We still sniffle at “Brian’s Song,” or cheer “Rudy,” or recite Lou Gehrig’s farewell speech by heart, or even have a twang of sympathy for Tonya Harding and her broken skate string, but I think that is mostly due to Margot Robbie.

The pandemic and the overwhelming figure of Jordan, offered as alive and splendid as we remembered him, sent the miniseries wafting off into international notice in spite of detailing stuff from 22 years earlier.

Much had happened in that time, the rise of Kobe Bryant and LeBron James, Olympic shame in Athens, the festooning of NBA rosters with migrants, Jordan embarrassing himself with an ill-advised return and Jordan’s absolute ineptness as an owner.
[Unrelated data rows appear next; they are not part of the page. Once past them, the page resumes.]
-- ==== Sys2Proof/Machine/Store.lean ====
section
/-! DEFINITION. The segment store as plain data (10_state.md R17): the mapped table and the free pool. The
operations on it are Machine/Ops.lean. -/

namespace Sys2Proof.Machine

/-- One listed word of a segment: its offset and its value. The smallest addressable unit of this memory
is the 32-bit word (20_memory.md R30, R34), so a cell holds a word and no byte. -/
abbrev Cell := Nat × Word

/-- A live segment: "a pair of a word count `len` ... and an array `words` of exactly `len` words"
(10_state.md R17). The words are held as the offsets whose word is not 0, strictly rising (`Memory.wf`):
an offset below `len` that is not listed holds 0 ("words default to zero", 20_memory.md R32, R38).
DEDUCED, safe: log 11. -/
structure Segment where
  len : Word
  cells : List Cell
deriving DecidableEq, Repr

/-- The segment store (10_state.md R17). Slot number = segment identifier; `none` is the tombstone. The
head of `pool` is its top, the most recently unmapped identifier (00_scope.md R5). -/
structure Store where
  table : List (Option Segment)
  pool : List Word
deriving DecidableEq, Repr

end Sys2Proof.Machine
end

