-- ==== Sys2Proof/Machine/SegmentAlloc.lean ====
section
/-! DEFINITION. Segment allocation: MAP and UNMAP (45_segment_alloc.md). -/

namespace Sys2Proof.Machine

/-- MAP: x[B] := the identifier of a new segment of x[C] words, all 0 (45_segment_alloc.md R150). -/
def execMap (b c : RegIdx) (s : State) : Result :=
  orRaise s (allocate s.params.allocOk s.store (s.reg c)) fun r => completed ((s.setStore r.2).setReg b r.1)

/-- UNMAP: segment x[C] is destroyed, x[C] becomes the top of the pool (45_segment_alloc.md R151). -/
def execUnmap (c : RegIdx) (s : State) : Result :=
  orRaise s (deallocate s.store (s.reg c)) fun st => completed (s.setStore st)

end Sys2Proof.Machine
end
Pippen has sulked and whined, diminishing respect and fertilizing tedium. I have told this story before but here it is again.

After the Barcelona Olympics, my wife, Jaye, and I are driving across the Pyrenees to France. We stop in a little town called Foix for lunch. The only English speaking waiter is Rene, according to his nametag. He brings our order and asks where we’ve been. We tell him.

Oh, oh, he gets excited. “The Drim Tim,” Rene says.

What? The Dream Team?

“Oui,” he says. Don’t tell me, I say. Michael Jordan.

“Oh, yes, he is very good,” he says. “But for me, Scottie Peepen.”

Rene purses his lips and kisses his fingers and I wonder if I should eat my bouillabaisse.